Mu'iz-ud-din Umar Shaikh Mirza (1356 – February 1394) () was a member of the Timurid dynasty and a son of its founder, the Central Asian conqueror Timur. Known for being a skilled soldier, Umar Shaikh was one of Timur's military commanders and also served as a regional governor. He died in 1394, predeceasing his father by over a decade.

Birth and early career
Umar Shaikh Mirza was one of four sons of Timur who survived infancy. His mother Tolun Agha was a concubine.

There is some disagreement regarding whether Umar Shaikh or his brother Jahangir Mirza was the eldest of Timur's sons. The Mu'izz al-Ansab (The Glorifier of Genealogies), the most important source regarding the structure of the Timurid royal family during this period, is contradictory on this point. It states that Jahangir was the eldest, but the family of Umar Shaikh is presented first in the genealogy itself, implying that he was born first. Narrative sources, such as the Zafarnama by Nizam al-Din Shami, and Yazdi's book of the same name support the notion that Umar Shaikh was older.

Umar Shaikh proved himself an accomplished warrior and a skilled horseman, taking part in many of his father's campaigns. In 1376, Timur appointed him governor of Ferghana.

War against Tokhtamysh

In 1388, war broke out between Timur and his former mentee, the Khan of the Golden Horde, Tokhtamysh. By this point, Tokhtamysh and Timur had already engaged each other several times.

Timur's lands were attacked on two fronts; Tokhtamysh launched his assault from Bukhara while his ally Qamar-ud-din Dughlat did so from Ferghana. At the same time, a rebellion erupted in the province of Khwarazm. Umar Shaikh was sent against Dughlat, while Timur himself marched towards Tokhtamysh. Dughlat was quickly defeated by the prince, prompting Tokhtamysh to flee from Timur's advance. Timur at this point diverted his attention to Khwarezm and brutally suppressed the rebellion, resulting in the devastation of the region.

Tokhtamysh once more attempted to attack in the winter of that year but was again defeated, this time by Umar Shaikh. Timur chased the Khan out of his lands and in 1391 launched a counteroffensive against him.
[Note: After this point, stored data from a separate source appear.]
-- ==== Sys2Proof/Machine/Power.lean ====
section
/-!
DEFINITION. Entry into the lower power states, flushes, resets, power failure and comparators (16, 17, 18).
-/

namespace Sys2Proof.Machine

def State.modPow (s : State) (f : Power → Power) : State := { s with pow := f s.pow }

/-! Requests for a lower state (R345, Table 16.3). -/

/-- TREND_STAT.BUSY: a reading has been accepted and not yet committed. -/
def trendBusy (s : State) : Bool := s.trend.backs.any (fun w => !w.reads.isEmpty)

/-- TWP_STAT.BUSY: a transaction is in progress. -/
def twpBusy (s : State) : Bool := s.twp.stage == .write || s.twp.stage == .read

/-- Whether a unit of Table 16.3 refuses a mode. -/
def unitRefuses (s : State) (mode u : Nat) : Bool :=
  if isPortUnit u then 2 ≤ mode && (match s.port (u - 0x41) with | some q => q.round.isSome || q.walk.isSome | none => false)
  else if 0x61 ≤ u ∧ u ≤ 0x70 then fcLoading s (u - 0x61)
  else if u = 0x71 then 2 ≤ mode && (s.gate.up.any (fun l => !l.isEmpty) || frType (s.link 0).wire == ftLetter)
  else if u = 0x75 then 2 ≤ mode && (s.host.low || s.flag F.HOST_STAT_WIP)
  else if u = 0x76 then mode == 3 && twpBusy s
  else if u = 0x77 then s.flag F.SYS_RMAP_STAT_BUSY && s.rmap.cmd == cmdApply
  else if u = 0x78 then 2 ≤ mode && trendBusy s
  else if u = 0x79 then 2 ≤ mode && (s.flag F.TT_STAT_SWAP_PEND || s.flag F.TT_STAT_EDIT_PEND || s.flag F.TT_STAT_COPY_BUSY)
  else if u = 0x7A then 2 ≤ mode && (s.ledg.txns.any (fun t => t.phase != .opened) || !s.ledg.moves.isEmpty || s.ledg.bufs.any (fun b => !b.isEmpty))
  else if u = 0x7D then mode == 3 && !s.flag F.SYS_RST_STAT_XLO_OK
  else false

/-- The lowest unit that refuses. -/
def refuser (s : State) (mode : Nat) : Option Nat := findBelow 0x80 (unitRefuses s mode)

/-- A wake source of Table 16.5 is enabled for a mode. -/
def anyWake (s : State) (mode : Nat) : Bool :=
  (List.range 9).any (fun b => bit (s.reg A.PWR_WAKE).toNat b && wakeEnds b mode && (4 ≤ b || s.flag (F.CMP_CTRL_EN b)))

/-- PWR_LASTENT and the POWER day-book entry (R345, Table 18.8). -/
def noteEntry (cause mode : Nat) (unit : Option Nat) (s : State) : State :=
  let w := (match unit with | some u => u * 2 ^ 16 + 2 ^ 15 | none => 0) + cause * 2 ^ 8 + mode
  dayPush 0x00 0x20 cause w (s.setReg A.PWR_LASTENT (BitVec.ofNat 32 w))

/-- A start of a flush (R378), or what follows one that is running or has been made. -/
def flushThen (reason : Nat) (what : FlushThen) (finish : State → State) (s : State) : State :=
  if s.flag F.DLF_STAT_FLUSHING then
    s.modPow (fun p => if p.flush = .powerFail then p else { p with flush := what })
  else if s.flag F.DLF_STAT_FROZEN then finish s
  else freeze reason what s

/-- The postmaster's WAIT with a lower mode (R345, R346): refused, or DOZE is entered, or an entry begins. The flag tells that
the postmaster goes on at once. -/
def requestEntry (s : State) : Bool × State :=
  let mode := s.get F.PWR_MODE_MODE
  match refuser s mode with
  | some u => (true, noteEntry 2 mode (some u) (s.incSat F.PWR_CNT_REFUSED))
  | none =>
    if !anyWake s mode then (true, noteEntry 3 mode none (s.incSat F.PWR_CNT_REFUSED))
    else
      let s1 := forUpTo 64 (fun n s => cancelSpec (n + 1) s) s
      if mode = 1 then (false, noteEntry 1 1 none (s1.put F.PWR_STAT_STATE 1))
      else
        let s2 := (s1.mark F.PWR_STAT_ENTERING).modPow (fun p => { p with entryMode := mode, wakeSeen := false, wakeLate := false, flushed := false })
        (false, freeze 0x03 .powerEntry s2)

/-- The ring takes writes again after an entry that was aborted: slots of letters that closed meanwhile are freed. -/
def unfreeze (s : State) : State :=
  let s1 := ((s.put F.DLF_STAT_FROZEN 0).put F.DLF_STAT_FLUSHING 0).modPow (fun p => { p with flush := .none, flushed := false })
  forUpTo 3840 (fun i s => if s.gate.opened.any (fun l => l.slot == i) then s else ringPut i (List.replicate 32 0#8) s) s1

/-- Units take up what stopped in step 2 of an entry, and what was started meanwhile (R346): chains, links and the sequencer. -/
def resumeUnits (s : State) : State :=
  let s1 := forUpTo 16 (fun i s => if s.flag (F.FC_CTRL_RUN i) && !((s.chain i).map (·.run)).getD true then chainBegin i s else s) s
  advanceAll (forUpTo 4 (fun n s => if s.flag (F.CAS_L_STAT_PRS n) && linkEnabled s n && lstate s n == lsDown then beginTraining n s else s) s1)

/-- ENTRY_ABORT (R346): by an enabled wake source met since the entry began, else by a unit that became busy. Nothing aborts an entry once stage 5
has begun. -/
def entryAbort (unit : Option Nat) (s : State) : State :=
  if !s.flag F.PWR_STAT_ENTERING || s.pow.flushed then s
  else
    let mode := s.pow.entryMode
    let abort (cause : Nat) (u : Option Nat) :=
      wakePostmaster (noteEntry cause mode u ((resumeUnits (unfreeze (s.put F.PWR_STAT_ENTERING 0))).incSat F.PWR_CNT_ABORTED))
    if s.pow.wakeSeen then abort 5 none
    else match unit with
      | some u => abort 4 (some u)
      | none => s

/-! What a reset keeps (Table 17.2). -/

inductive ResetKind where
  | cold | warm | deep
  deriving DecidableEq, Repr

/-- The always-on registers beside the timers block: PWR and CMP (R339). -/
def alwaysOn (a : Nat) : Bool := (0x10100200 ≤ a && a < 0x10100220) || (0x10100300 ≤ a && a < 0x10100314) || (0x1007D000 ≤ a && a < 0x1007E000)

/-- Registers that show what the cells keep (R67, R68). -/
def keepWear (old : State) (s : State) : State :=
  (s.put F.LEDG_WEAR_SPARES (old.get F.LEDG_WEAR_SPARES)).put F.LEDG_WEAR_MAXWEAR (old.get F.LEDG_WEAR_MAXWEAR)

/-- DLF_CNT.FLUSHES counts since the last cold reset (Table 18.14). -/
def keepFlushes (old : State) (s : State) : State := s.put F.DLF_CNT_FLUSHES (old.get F.DLF_CNT_FLUSHES)

/-- What an exit from DEEP keeps of registers beside PWR, CMP and the timers block (R339). -/
def keepStraps (old : State) (s : State) : State :=
  ((((s.setReg A.SYS_STRAP (old.reg A.SYS_STRAP)).put F.SYS_RMAP_BOOT_STRAPS (old.get F.SYS_RMAP_BOOT_STRAPS)).put F.TWP_STAT_ADDR (old.get F.TWP_STAT_ADDR)).put
    F.SYS_RMAP_STAT_BOOTED_SLOT (old.get F.SYS_RMAP_STAT_BOOTED_SLOT)).put F.SYS_RMAP_VER_BOOTED_VER (old.get F.SYS_RMAP_VER_BOOTED_VER)

/-- The state of Table 17.2 after a reset or an entry into DEEP. -/
def resetTo (k : ResetKind) (s0 : State) : State :=
  let s := losePower s0
  let always := k = .deep
  let base : State := { State.reset with
    pending := s.pending, mem := s.mem, tb := s.tb, freeCtr := s.freeCtr, rdata := s.rdata, recs := s.recs
    regs := if always then s.regs.filter (fun e => alwaysOn e.1) else []
    ledg := { s.ledg with scrubPtr := 0 }
    flt := { idleFaults with recov := s.flt.recov.filter (· == 0x100) }
    tmr := if always then s.tmr else State.reset.tmr
    tap := if k = .warm then s.tap else idleTap
    rmap := if always then { idleRmap with retain := s.rmap.retain, safeLevels := s.rmap.safeLevels, pins := s.rmap.pins } else idleRmap
    pow := { coldPower with
      rstLow := s.pow.rstLow, pfailLow := s.pow.pfailLow, lowFreq := k != .cold && s.pow.lowFreq
      tbDue := k == .cold || (k == .warm && s.pow.tbDue)
      keepBox := if always then s.pow.keepBox else []
      phase := if always then s.pow.phase else .coldHold
      start := if k = .cold then .cold else if always then .deep else .warm } }
  let s1 := recovering (keepWear s base)
  if k = .cold then s1
  else
    let s2 := keepFlushes s (s1.setReg A.SYS_RST_STAT (s.reg A.SYS_RST_STAT))
    if always then keepStraps s s2 else s2.put F.PWR_STAT_OSC_OK (s.get F.PWR_STAT_OSC_OK)

/-- The device's logic is reset; it stays in reset while a pin holds it (R354, R374), else the regulator stage begins. -/
def warmReset (s : State) : State :=
  (resetTo .warm s).modPow (fun p => { p with phase := if p.rstLow || p.pfailLow then .resetHold else .regulator })

/-- A warm reset that RST_N or SYS_RST brings (R354, R362); `pin` tells which. -/
def doWarm (pin : Bool) (s : State) : State :=
  warmReset ((if pin then s.mark F.SYS_RST_STAT_PIN else s.mark F.SYS_RST_STAT_SOFT))

/-- The end of a power failure's flush (Table 18.4, step 6; R375): held in reset, or restarted if PFAIL_N has risen. -/
def holdFail (s : State) : State :=
  let s1 := warmReset (if s.pow.rstLow then s.mark F.SYS_RST_STAT_PIN else s)
  if s1.pow.pfailLow then s1.mark F.SYS_FAULT_PFAIL else s1.mark F.SYS_FAULT_PF_RESTART

/-- A flush is made before this reset (R354). -/
def flushFirst (s : State) : Bool := s.pow.phase == .up && s.pwr ≤ 1 && (!s.safe || s.flag F.DLF_STAT_FLUSHING)

/-- RESET_PIN and SOFT_RESET (R353, R354). -/
def warmRequest (pin : Bool) (s0 : State) : State :=
  let s := if pin then s0.modPow (fun p => { p with rstLow := true }) else s0
  if s.pow.phase = .coldHold then s
  else if s.pow.phase = .resetHold then (if pin then s.mark F.SYS_RST_STAT_PIN else s)
  else
    let s1 := openRecovery 0x100 s
    if !flushFirst s then doWarm pin s1
    else match s.pow.flush, pin with
      | .reset was, true => (if was then s1 else s1.mark F.SYS_RST_STAT_SOFT).modPow (fun p => { p with flush := .reset true })
      | .reset _, false => s1
      | _, _ =>
        let s2 := if s.safe then s1 else trendFlush s1
        flushThen 0x02 (.reset pin) (doWarm pin) (s2.put F.PWR_STAT_ENTERING 0)

def resetPin (s : State) : State := warmRequest true s
def softReset (s : State) : State := warmRequest false s

/-- RESET_RELEASE (R354): RST_N rises. -/
def resetRelease (s : State) : State :=
  let s1 := s.modPow (fun p => { p with rstLow := false })
  if s1.pow.phase = .resetHold ∧ !s1.pow.pfailLow then s1.modPow (fun p => { p with phase := .regulator }) else s1


/-- POWER_UP (R353, R356): the last rail has crossed its threshold. -/
def powerUp (s : State) : State :=
  if s.pow.phase ≠ .coldHold then s
  else s.modPow (fun p => { p with phase := if p.rstLow || p.pfailLow then .resetHold else .regulator })

/-- POWER_FAIL (R374, R375, Table 18.10). -/
def powerFail (s0 : State) : State :=
  let s := (s0.mark F.SYS_FAULT_PFAIL).modPow (fun p => { p with pfailLow := true, charged := s0.flag F.SYS_HOLD_CHARGED })
  if s0.pow.pfailLow then s0
  else if s0.pow.phase = .coldHold then s0.modPow (fun p => { p with pfailLow := true })
  else if s0.pow.phase = .resetHold then s
  else
    let s1 := openRecovery 0x100 s
    if !flushFirst s then holdFail s1
    else
      let s2 := forUpTo 65 cancelSpec (if s.safe then s1 else trendFlush s1)
      let s3 := (forUpTo 32 abandonExchange s2).put F.PWR_STAT_ENTERING 0
      flushThen 0x01 .powerFail holdFail s3

/-- POWER_RESTORED (R375): at once in reset; during the flush, once it is complete. -/
def powerRestored (s : State) : State :=
  if !s.pow.pfailLow then s
  else
    let s1 := s.modPow (fun p => { p with pfailLow := false })
    if s.pow.phase = .resetHold then
      ((s1.put F.SYS_FAULT_PFAIL 0).mark F.SYS_FAULT_PF_RESTART).modPow (fun p => { p with phase := if p.rstLow then .resetHold else .regulator })
    else if s.pow.phase = .coldHold then s1
    else s1.put F.SYS_FAULT_PFAIL 0

/-- TAP_RESET (R353): the test access port alone. -/
def tapReset (s : State) : State := { s with tap := idleTap }

/-! The flush (R379). -/

/-- Line `i` of the ring as it was read is programmed into the flush area, behind a move of its block (Table 4.2); where its program fails and
no spare is left, the line there keeps its old contents (R68). -/
def flushLine (ring : List Byte) (i : Nat) (v : Verify) (s0 : State) : State :=
  let a := flushBase + 64 * i
  let s := if lineWaits s0 a then finishMoves s0 else s0
  let (ok, s1) := programAs v a s
  if ok then putBytes a ((ring.drop (64 * i)).take 64) (heal a s1) else reportFailed 0x7F s1

/-- The record of a flush of `ring` has been programmed (R379, Table 18.14). -/
def flushNoted (ring : List Byte) (s : State) : State :=
  let n := s.flt.flushSeq
  let reason := recNum (ring.drop 0x1E000) 4 1
  let pm := recNum (ring.drop 0x1E000) 8 8
  let s1 := { s with recs := { s.recs with flush := some (n, reason, pm, crc32 ring) } }
  (((s1.put F.DLF_SEQ_FLUSHSEQ n).put F.DLF_REASON_REASON reason).put F.DLF_PM_LO_PM pm).put F.DLF_PM_HI_PM (pm / 2 ^ 32)

/-- The dead-letter engine reads the ring (R65), programs it into the flush area and then programs the flush record, each line with what its
verify finds. Without a ring there is nothing to program. -/
def flushRing (vs : List Verify) (s0 : State) : State :=
  match s0.part 5 with
  | none => s0
  | some p =>
    let (ring, s) := bytesAs 0x7F ringBytes p.base s0
    let s1 := finishMoves (forUpTo 2048 (fun i s => flushLine ring i (vs.getD i .good) s) s)
    let (ok, s2) := programRecord (vs.getD 2048 .good) recFlushIx s1
    if ok then flushNoted ring s2 else reportFailed 0x7F s2

/-- The energy of VHOLD runs out in the middle of a flush (Table 20.11): the write buffers have completed (Table 18.4, step 4), the line of the state
block, and how many others is not stated, have been programmed, and no flush record. -/
def flushCut (s0 : State) : State :=
  match s0.part 5 with
  | none => s0
  | some p =>
    let (ring, s) := bytesAs 0x7F ringBytes p.base (drainBuffers s0)
    let (n, s1) := s.free
    forUpTo 2048 (fun i s => if i = 1920 ∨ i < n % 2048 then flushLine ring i .good s else s) s1

/-- The flush that PFAIL_N began runs from VHOLD (R407). -/
def onHoldUp (s : State) : Bool := s.flag F.DLF_STAT_FLUSHING && s.pow.flush == .powerFail

/-- POWER_ON_RESET (R353): a cold reset; it resets the test access port and clears the keep box. While a flush runs from VHOLD it is ignored until
the flush record has been programmed; where VHOLD was not charged when PFAIL_N was recognised the spec leaves open whether its energy lasts until then (R407, R421). -/
def powerOnReset (s : State) : State :=
  if !onHoldUp s then resetTo .cold s
  else if s.pow.charged then s.modPow (fun p => { p with railLow := true })
  else
    let (v, s1) := s.free
    if v % 2 = 0 then s1.modPow (fun p => { p with railLow := true }) else resetTo .cold (flushCut s1)

/-! Comparators (R348). -/

/-- COMPARATOR_TRIP: the output has stood on the wake side for FILT. -/
def comparatorTrip (n : Nat) (s : State) : State :=
  if 4 ≤ n || !s.flag (F.CMP_CTRL_EN n) || s.pow.phase == .coldHold || bit (s.get F.CMP_STAT_OUT) n then s
  else
    let s1 := s.put F.CMP_STAT_OUT (s.get F.CMP_STAT_OUT ||| 2 ^ n)
    let s2 := s1.put F.CMP_STAT_TRIP (s1.get F.CMP_STAT_TRIP ||| 2 ^ n)
    let s3 := wakeNoted n s2
    wakeRecognised n (if s3.pow.phase == .up && s3.pwr ≤ 1 then pmEvent 0x3B (s3.get F.CMP_STAT_OUT) 0 n 0x00 s3 else s3)

/-- COMPARATOR_WAKE_SIDE_LEFT. -/
def comparatorLeft (n : Nat) (s : State) : State :=
  if 4 ≤ n || !s.flag (F.CMP_CTRL_EN n) then s
  else s.put F.CMP_STAT_OUT (s.get F.CMP_STAT_OUT &&& (0xF ^^^ 2 ^ n))

end Sys2Proof.Machine
end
This culminated in the Battle of the Kondurcha River, which took place in the Golden Horde territory of Volga. Umar Shaikh led the left wing of the army, his brother Miran Shah the right, their nephew Muhammad Sultan the centre and Timur himself the rear. While initially indecisive, the battle seemed to turn in the Khan's favour when Umar Shaikh's contingent was detached from the main army and nearly overwhelmed. However, this was averted when Tokhtamysh himself was forced to abandon the field while under attack by Timur, leading to confusion and panic among his troops. The Golden Horde's army was routed and forced to flee, the soldiers being chased and cut down by the Timurids. The death toll of the battle was estimated to have been 100,000 men and women.

Death

In 1393, Timur defeated the Persian Muzaffarid dynasty with the capture and execution of its final monarch, Shah Mansur. Timur bestowed the kingdom's former territory of Fars on Umar Shaikh to administer as governor. The prince's earlier post of Ferghana was given to his son Iskandar Mirza.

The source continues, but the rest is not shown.